What gives Masinda's testimony particular power is her observation of gradual change. The people who once shunned her, who predicted her premature death, have slowly begun to accept her back into the community. This transformation did not come through official health campaigns alone, but through the simple fact of her continued existence, her visible health, and her willingness to remain part of her community rather than disappearing into shame. She has become a living refutation of the myths that nearly destroyed her social life, a walking advertisement for both the efficacy of modern medicine and the possibility of reintegration.

As Congo faces a fresh outbreak caused by the rare Bundibugyo virus, which claimed 550 confirmed cases, 101 deaths, and 19 recoveries as of early June, the lessons from 2018-2020 carry urgent weight. This time, crucially, there is no approved vaccine readily available—a constraint that makes community cooperation and trust even more essential. The mistakes documented by survivors and health workers cannot simply be repeated; the cost would be measured in preventable deaths.

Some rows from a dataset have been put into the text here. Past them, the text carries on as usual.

/-- 42_alu.md R168, R172: 8XY5 is V[x] - V[y] and 8XY7 is V[y] - V[x]; VF is 0 on a borrow, else 1. -/
def Obligations.SubtractSetsNoBorrow : Prop :=
  ∀ (s : State) (x y : RegIdx),
    (encode (.subReg x y) &&& 0xF00F = 0x8005 ∧
      ∃ t, exec (.subReg x y) s = .next t ∧ (t.reg x).toNat = ((s.reg x).toNat + 256 - (s.reg y).toNat) % 256 ∧
        (x ≠ 0xF → (t.reg 0xF).toNat = if (s.reg x).toNat ≥ (s.reg y).toNat then 1 else 0) ∧
        (∀ r, r ≠ x → r ≠ 0xF → t.reg r = s.reg r) ∧ t.pc = s.pc + 2 ∧ t.drewThisCycle = false ∧
        UnchangedExcept [.v, .pc, .drewThisCycle] s t) ∧
    (encode (.subn x y) &&& 0xF00F = 0x8007 ∧
      ∃ t, exec (.subn x y) s = .next t ∧ (t.reg x).toNat = ((s.reg y).toNat + 256 - (s.reg x).toNat) % 256 ∧
        (x ≠ 0xF → (t.reg 0xF).toNat = if (s.reg y).toNat ≥ (s.reg x).toNat then 1 else 0) ∧
        (∀ r, r ≠ x → r ≠ 0xF → t.reg r = s.reg r) ∧ t.pc = s.pc + 2 ∧ t.drewThisCycle = false ∧
        UnchangedExcept [.v, .pc, .drewThisCycle] s t)

/-- 42_alu.md R170, R171, R173: 8XY6 and 8XYE on V[x] or V[y] as `QUIRK_SHIFT_SOURCE` says, for both of its values. -/
def Obligations.ShiftsFollowTheShiftSource : Prop :=
  ∀ (s : State) (x y : RegIdx) (a : Byte),
    (s.params.shiftSource = .vxInPlace → a = s.reg x) → (s.params.shiftSource = .vyCopy → a = s.reg y) →
    (encode (.shr x y) &&& 0xF00F = 0x8006 ∧
      ∃ t, exec (.shr x y) s = .next t ∧ (t.reg x).toNat = a.toNat / 2 ∧
        (x ≠ 0xF → (t.reg 0xF).toNat = a.toNat % 2) ∧
        (∀ r, r ≠ x → r ≠ 0xF → t.reg r = s.reg r) ∧ t.pc = s.pc + 2 ∧ t.drewThisCycle = false ∧
        UnchangedExcept [.v, .pc, .drewThisCycle] s t) ∧
    (encode (.shl x y) &&& 0xF00F = 0x800E ∧
      ∃ t, exec (.shl x y) s = .next t ∧ (t.reg x).toNat = a.toNat * 2 % 256 ∧
        (x ≠ 0xF → (t.reg 0xF).toNat = a.toNat / 128) ∧
        (∀ r, r ≠ x → r ≠ 0xF → t.reg r = s.reg r) ∧ t.pc = s.pc + 2 ∧ t.drewThisCycle = false ∧
        UnchangedExcept [.v, .pc, .drewThisCycle] s t)

/-- 42_alu.md R175: CXKK takes a drawn byte AND kk. The draw is the free value `Config.drawByte s.draws` (log 2): the
statement holds whatever it is, and the next draw is another one. -/
def Obligations.RandomIsADrawnByteAndKk : Prop :=
  ∀ (s : State) (x : RegIdx) (kk : Byte), encode (.rnd x kk) &&& 0xF000 = 0xC000 ∧
    ∃ t, exec (.rnd x kk) s = .next t ∧ t.reg x = Config.drawByte s.draws &&& kk ∧ t.reg x &&& ~~~kk = 0 ∧
      t.draws = s.draws + 1 ∧ (∀ r, r ≠ x → t.reg r = s.reg r) ∧ t.pc = s.pc + 2 ∧ t.drewThisCycle = false ∧
      UnchangedExcept [.v, .pc, .drewThisCycle, .draws] s t

/-- 10_state.md R40: "Every other instruction leaves VF alone unless x = 0xF names it as the destination", and the same
of every other register: no cycle changes a register that its instruction does not name. -/
def Obligations.RegistersChangeOnlyAsNamed : Prop :=
  ∀ (i : Instr) (s t : State), exec i s = .next t →
    (writesFlag i = false → namesDestination 0xF i = false → t.reg 0xF = s.reg 0xF) ∧
    (∀ r, r ≠ 0xF → namesDestination r i = false → t.reg r = s.reg r)

/-! ### Index register and memory (43_index_memory.md) -/

/-- 43_index_memory.md R190, R191: ANNN and FX1E. -/
def Obligations.IndexIsLoadedAndAddedTo : Prop :=
  ∀ (s : State) (nnn : Addr12) (x : RegIdx),
    (encode (.ldI nnn) &&& 0xF000 = 0xA000 ∧
      ∃ t, exec (.ldI nnn) s = .next t ∧ t.i.toNat = nnn.toNat ∧ t.pc = s.pc + 2 ∧ t.drewThisCycle = false ∧
        UnchangedExcept [.i, .pc, .drewThisCycle] s t) ∧
    (encode (.addI x) &&& 0xF0FF = 0xF01E ∧
      ∃ t, exec (.addI x) s = .next t ∧ t.i.toNat = (s.i.toNat + (s.reg x).toNat) % 65536 ∧ t.pc = s.pc + 2 ∧
        t.drewThisCycle = false ∧ UnchangedExcept [.i, .pc, .drewThisCycle] s t)

/-- 43_index_memory.md R192: FX29 points I at the glyph of V[x]; above 0x0F I is the drawn word `Config.drawWord s.draws`,
a free value (log 2): the statement holds whatever it is. -/
def Obligations.FontPointerOrDraw : Prop :=
  ∀ (s : State) (x : RegIdx), encode (.ldF x) &&& 0xF0FF = 0xF029 ∧
    ∃ t, exec (.ldF x) s = .next t ∧
      ((s.reg x).toNat ≤ 0x0F → t.i.toNat = 5 * (s.reg x).toNat ∧ t.draws = s.draws) ∧
      ((s.reg x).toNat > 0x0F → t.i = Config.drawWord s.draws ∧ t.draws = s.draws + 1) ∧
      t.pc = s.pc + 2 ∧ t.drewThisCycle = false ∧ UnchangedExcept [.i, .pc, .drewThisCycle, .draws] s t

The collective testimony of Kombi, Wanzire, Dr Lusungu, and Masinda points toward an uncomfortable reality: disease control in Congo, and indeed across much of Africa, cannot be achieved through top-down medical interventions alone. It requires building genuine partnerships with communities, respecting the worldviews that shape how people interpret illness while simultaneously introducing evidence-based alternatives. It demands investing in youth leadership, training local communicators, and creating space for dialogue rather than delivering monologues about Western medicine to populations with legitimate reasons for scepticism.

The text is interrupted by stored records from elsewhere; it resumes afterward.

/-- The least key that is down is the one `lowestDown` finds. -/
theorem lowestDown_of_least {s : State} {k : Fin 16} (down : s.keys[k] = true)
    (least : ∀ j : Fin 16, j < k → s.keys[j] = false) : s.lowestDown = some k := by
  obtain ⟨-, up⟩ | ⟨j, found, jDown, jLeast⟩ := lowestDown_cases s
  · simp [up k] at down
  · obtain below | rfl | above := lt_trichotomy j k
    · simp [least j below] at jDown
    · exact found
    · simp [jLeast k above] at down

/-- FX0A with a key down takes the least one, which stays in the latch. -/
theorem exec_ldVxK_of_least {s : State} (x : RegIdx) {k : Fin 16} (down : s.keys[k] = true)
    (least : ∀ j : Fin 16, j < k → s.keys[j] = false) :
    exec (.ldVxK x) s = .next { s.beginCycle.setReg x (BitVec.ofNat 8 k.val) with waitKey := false } := by
  simp only [exec, execLdVxK, lowestDown_of_least down least]

/-- Settles O41: FX0A waits or takes a key by whether the latch has one down; where it waits, PC is as it was, so the
frame of its row loses PC. -/
theorem waitForKeyTakesTheLeastKey : Obligations.WaitForKeyTakesTheLeastKey := by
  refine fun s x => ⟨encode_matches_row (.ldVxK x), fun up => ?_, fun k down least => ?_⟩
  · have frame : UnchangedExcept [.pc, .waitKey, .drewThisCycle] s { s.beginCycle with pc := s.pc, waitKey := true } :=
      unchangedExcept_of_writes (i := .ldVxK x) rfl (by simp [writtenParts]) (.inr rfl)
    exact ⟨_, exec_ldVxK_of_noKey x up, rfl, rfl, rfl, frame.of_cons rfl⟩
  · have key : (BitVec.ofNat 8 k.val).toNat = k.val := by rw [BitVec.toNat_ofNat]; omega
    exact ⟨_, exec_ldVxK_of_least x down least, (congrArg BitVec.toNat (reg_setReg_same s.beginCycle x _)).trans key,
      fun r other => reg_setReg_other s.beginCycle _ other, rfl, rfl, rfl,
      unchangedExcept_of_writes (i := .ldVxK x) rfl (by simp [writtenParts]) (.inl (by simp))⟩

end Sys2Proof.Machine

/-! What each event of the host and the timer can do (20_memory.md R70, 60_exceptions.md R270, R285). -/

namespace Sys2Proof.Machine

/-! ### Frames of the host's and the timer's events -/

/-- The parts that the timer's and the host's events can write, resets and loads aside. -/
def hostParts : List Part := [.dt, .st, .frameDirty, .alive, .paused, .keys, .events, .outputs]

/-- `s` with those parts taken from `t`. -/
def State.withHostParts (s t : State) : State :=
  { s with
    dt := t.dt
    st := t.st
    frameDirty := t.frameDirty
    alive := t.alive
    paused := t.paused
    keys := t.keys
    events := t.events
    outputs := t.outputs }

/-- The parts that a host's command or query writes; a load or reload writes the outputs when it fails. -/
def commandParts : Event → List Part
  | .start => [.alive, .paused]
  | .stop => [.alive]
  | .pause | .resume => [.paused]
  | .keyDown _ | .keyUp _ => [.keys]
  | .frameAck => [.frameDirty]
  | .cycle | .step | .tick | .reset => []
  | _ => [.outputs]

/-- A frame of such an event, once each of those parts is listed or kept. The default argument evaluates the commands
that are one record update. -/
theorem unchangedExcept_of_hostParts {s t : State} {ps : List Part} (writes : t = s.withHostParts t)
    (kept : ∀ p ∈ hostParts, p ∉ ps → Unchanged s t p := by
      simp [hostParts, commandParts, Unchanged, State.stop, State.resume, State.setKey, State.frameAck]) :
    UnchangedExcept ps s t := by
  intro p unlisted
  by_cases host : p ∈ hostParts
  · exact kept p host unlisted
  · rw [writes]
    cases p with
    | v => exact fun _ => rfl
    | mem => exact fun _ => rfl
    | fb => exact fun _ _ => rfl
    | haltRecord => exact ⟨rfl, rfl, rfl, rfl⟩
    | dt | st | frameDirty | alive | paused | keys | events | outputs => simp [hostParts] at host
    | _ => rfl

/-- A command or query that took `s` to `t` wrote its own parts and put out no Beep. -/
structure CommandEffect (e : Event) (s t : State) : Prop where
  frame : UnchangedExcept (commandParts e) s t
  beeps : t.outputs.count .beep = s.outputs.count .beep

theorem CommandEffect.refl (e : Event) (s : State) : CommandEffect e s s :=
  ⟨unchangedExcept_of_hostParts rfl, rfl⟩

/-- What a reset, by `reset()` or by a load, leaves of the latch, the screen flag, ST and the Beeps
(70_reset_and_hazards.md R321). -/
structure Resets (s t : State) : Prop where
  keys : t.keys = s.keys
  frameDirty : t.frameDirty = true
  st : t.st = 0
  beeps : t.outputs.count .beep = s.outputs.count .beep

/-- The events that reset the core (60_exceptions.md R264). -/
def IsReset (e : Event) : Prop := e = .reset ∨ (∃ rom, e = .load rom) ∨ e = .reload

/-! ### What one event can do -/

theorem emit_commandEffect {e : Event} (s : State) {o : Output} (reply : o ≠ .beep) (answers : .outputs ∈ commandParts e) :
    CommandEffect e s (s.emit o) where
  frame := unchangedExcept_of_hostParts rfl (by simp [hostParts, Unchanged, answers])
  beeps := by simp [reply]

theorem load_cases (s : State) (rom : List Byte) :
    Resets s (s.load rom) ∨ s.load rom = s.emit (.loadFailed .bufferTooLarge) := by
  unfold State.load
  split
  · exact .inl ⟨rfl, rfl, rfl, by simp [State.hostReset]⟩
  · exact .inr rfl

theorem reload_cases (s : State) : Resets s s.reload ∨ ∃ why, s.reload = s.emit (.loadFailed why) := by
  unfold State.reload
  split
  · exact (load_cases s _).imp_right fun failed => ⟨_, failed⟩
  · exact .inr ⟨_, rfl⟩

theorem start_commandEffect (s : State) : CommandEffect .start s s.start := by
  unfold State.start
  split
  · exact ⟨unchangedExcept_of_hostParts rfl, rfl⟩
  · exact .refl _ s

theorem pause_commandEffect (s : State) : CommandEffect .pause s s.pause := by
  unfold State.pause
  split
  · exact ⟨unchangedExcept_of_hostParts rfl, rfl⟩
  · exact .refl _ s

/-- A Cycle happens when it is enabled, which no Cycle of a halted core is (40_cycle.md R126, 60_exceptions.md R292). -/
theorem cycle_if_cases {enabled : Bool} {s t : State} (running : enabled = true → s.halted = false)
    (h : (if enabled then cycle s else .next s) = .next t) : s.halted = false ∧ cycle s = .next t ∨ t = s := by
  split at h
  · next on => exact .inl ⟨running on, h⟩
  · cases h; exact .inr rfl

For Malaysian and Southeast Asian observers, these lessons hold particular resonance. The region has weathered its own epidemics, from dengue to COVID-19, and has similarly grappled with vaccine hesitancy, misinformation, and the challenge of reaching rural and marginalised communities. Congo's experience demonstrates that these problems are not unique to any single country or culture, but rather represent universal tensions between scientific authority and community agency, between urgent medical needs and deeply held beliefs. As health threats become increasingly global and unpredictable, the capacity to build trust across cultural and political divides may prove as vital as any vaccine or treatment protocol. The survivors of Congo's Ebola crisis offer not just cautionary tales, but a roadmap toward more effective, more humane, and ultimately more successful disease response.

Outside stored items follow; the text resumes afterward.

/-! `HDR`: R51, R56, R65, R66, R67, R68, R69, R70, R71, R93 -/
def HDR.PAGE_ID_BLOCK_TYPE : Fld := fld 0x0 31 16 .ro 0 false
def HDR.PAGE_ID_INSTANCE : Fld := fld 0x0 15 8 .ro 0 false
def HDR.PAGE_ID_LAYOUT : Fld := fld 0x0 7 0 .ro 0 false
def HDR.PAGE_CAPS_BLOCK_CAPS : Fld := fld 0x4 31 8 .ro 0 false
def HDR.PAGE_CAPS_TENANT_READ : Fld := fld 0x4 5 5 .ro 0 false
def HDR.PAGE_CAPS_HAS_QUIESCE : Fld := fld 0x4 4 4 .ro 0 false
def HDR.PAGE_CAPS_HAS_FENCE : Fld := fld 0x4 3 3 .ro 0 false
def HDR.PAGE_CAPS_HAS_AUTO : Fld := fld 0x4 2 2 .ro 0 false
def HDR.PAGE_CAPS_OPEN_READ : Fld := fld 0x4 1 1 .ro 0 false
def HDR.PAGE_CAPS_PRESENT : Fld := fld 0x4 0 0 .ro 0 false
def HDR.CTRL_COMMIT_ON_FENCE : Fld := fld 0x8 5 5 .rw 0 false
def HDR.CTRL_AUTO_COMMIT : Fld := fld 0x8 4 4 .rw 0 true
def HDR.CTRL_BLOCK_RESET : Fld := fld 0x8 3 3 .w1s 0 false
def HDR.CTRL_QUIESCE : Fld := fld 0x8 2 2 .rw 0 false
def HDR.CTRL_COMMIT : Fld := fld 0x8 1 1 .w1s 0 false
def HDR.CTRL_ENABLE : Fld := fld 0x8 0 0 .rw 0 false
def HDR.STATUS_COMMIT_QUEUED : Fld := fld 0xc 8 8 .ro 0 false
def HDR.STATUS_FENCE_WAIT : Fld := fld 0xc 7 7 .ro 0 false
def HDR.STATUS_CHECK_BUSY : Fld := fld 0xc 6 6 .ro 0 false
def HDR.STATUS_SECURE_HOLD : Fld := fld 0xc 5 5 .ro 0 false
def HDR.STATUS_CLOCK_OK : Fld := fld 0xc 4 4 .ro 0 false
def HDR.STATUS_QUIESCED : Fld := fld 0xc 3 3 .ro 0 false
def HDR.STATUS_COMMIT_ARMED : Fld := fld 0xc 2 2 .ro 0 false
def HDR.STATUS_IDLE : Fld := fld 0xc 1 1 .ro 1 false
def HDR.STATUS_ENABLED : Fld := fld 0xc 0 0 .ro 0 false
def HDR.CHECK_ATTEMPT : Fld := fld 0x10 31 24 .ro 0 false
def HDR.CHECK_BIT : Fld := fld 0x10 23 18 .ro 0 false
def HDR.CHECK_WORD : Fld := fld 0x10 17 8 .ro 0 false
def HDR.CHECK_REASON : Fld := fld 0x10 7 0 .ro 0 false
def HDR.CHECK_ARG : Fld := fld 0x14 31 0 .ro 0 false
def HDR.OWNER : Fld := fld 0x18 11 0 .rw 0 false
def HDR.CHECK_PAGE_VALID : Fld := fld 0x1c 4 4 .ro 0 false
def HDR.CHECK_PAGE_PAGE : Fld := fld 0x1c 3 0 .ro 0 false
def HDR.TS_ENABLE_LO : Fld := fld 0x20 31 0 .ro 0 false
def HDR.TS_ENABLE_HI : Fld := fld 0x24 31 0 .ro 0 false
def HDR.TS_APPLY_LO : Fld := fld 0x28 31 0 .ro 0 false
def HDR.TS_APPLY_HI : Fld := fld 0x2c 31 0 .ro 0 false
def HDR.INT_STATUS : Fld := fld 0x30 31 0 .w1c 0 false
def HDR.INT_ENABLE : Fld := fld 0x34 31 0 .rw 0 false
def HDR.INT_FORCE : Fld := fld 0x38 31 0 .wo 0 false
def HDR.PERIOD_SEQ : Fld := fld 0x40 31 0 .ro 0 false
def HDR.PERIOD_SRC : Fld := fld 0x44 4 0 .sc 0 true
def HDR.PERIOD_START_LO : Fld := fld 0x48 31 0 .ro 0 false
def HDR.PERIOD_START_HI : Fld := fld 0x4c 31 0 .ro 0 false
def HDR.PERIOD_LEN : Fld := fld 0x50 31 0 .ro 0 false
def HDR.FENCE_SEL : Fld := fld 0x58 11 0 .rw 0 true
def HDR.FENCE_VALUE_LO : Fld := fld 0x60 31 0 .rw 0 true
def HDR.FENCE_VALUE_HI : Fld := fld 0x64 31 0 .rw 0 true
def HDR.STAT : Fld := fld 0x80 31 0 .ro 0 false (stride := 0x4) (count := 32)
def HDR.all0 : List Fld := [HDR.PAGE_ID_BLOCK_TYPE, HDR.PAGE_ID_INSTANCE, HDR.PAGE_ID_LAYOUT, HDR.PAGE_CAPS_BLOCK_CAPS, HDR.PAGE_CAPS_TENANT_READ, HDR.PAGE_CAPS_HAS_QUIESCE, HDR.PAGE_CAPS_HAS_FENCE, HDR.PAGE_CAPS_HAS_AUTO, HDR.PAGE_CAPS_OPEN_READ, HDR.PAGE_CAPS_PRESENT, HDR.CTRL_COMMIT_ON_FENCE, HDR.CTRL_AUTO_COMMIT, HDR.CTRL_BLOCK_RESET, HDR.CTRL_QUIESCE, HDR.CTRL_COMMIT, HDR.CTRL_ENABLE, HDR.STATUS_COMMIT_QUEUED, HDR.STATUS_FENCE_WAIT, HDR.STATUS_CHECK_BUSY, HDR.STATUS_SECURE_HOLD, HDR.STATUS_CLOCK_OK, HDR.STATUS_QUIESCED, HDR.STATUS_COMMIT_ARMED, HDR.STATUS_IDLE]
def HDR.all1 : List Fld := [HDR.STATUS_ENABLED, HDR.CHECK_ATTEMPT, HDR.CHECK_BIT, HDR.CHECK_WORD, HDR.CHECK_REASON, HDR.CHECK_ARG, HDR.OWNER, HDR.CHECK_PAGE_VALID, HDR.CHECK_PAGE_PAGE, HDR.TS_ENABLE_LO, HDR.TS_ENABLE_HI, HDR.TS_APPLY_LO, HDR.TS_APPLY_HI, HDR.INT_STATUS, HDR.INT_ENABLE, HDR.INT_FORCE, HDR.PERIOD_SEQ, HDR.PERIOD_SRC, HDR.PERIOD_START_LO, HDR.PERIOD_START_HI, HDR.PERIOD_LEN, HDR.FENCE_SEL, HDR.FENCE_VALUE_LO, HDR.FENCE_VALUE_HI]
def HDR.all2 : List Fld := [HDR.STAT]
/-- Every field of `HDR`. -/
def HDR.all : List Fld := HDR.all0 ++ HDR.all1 ++ HDR.all2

Moreover, the current outbreak's lack of an approved vaccine underscores how quickly circumstances can change and how preparedness—both medical and social—cannot be deferred. Congo's health authorities, informed by survivors' insights, have an opportunity to avoid repeating previous patterns of distrust and misinformation. Whether they succeed will say much about whether the lessons of 2018-2020 have truly been learned, and whether future outbreaks, whether in Congo or elsewhere, can be met with communities that are informed, engaged, and willing to act in concert with health authorities toward collective survival.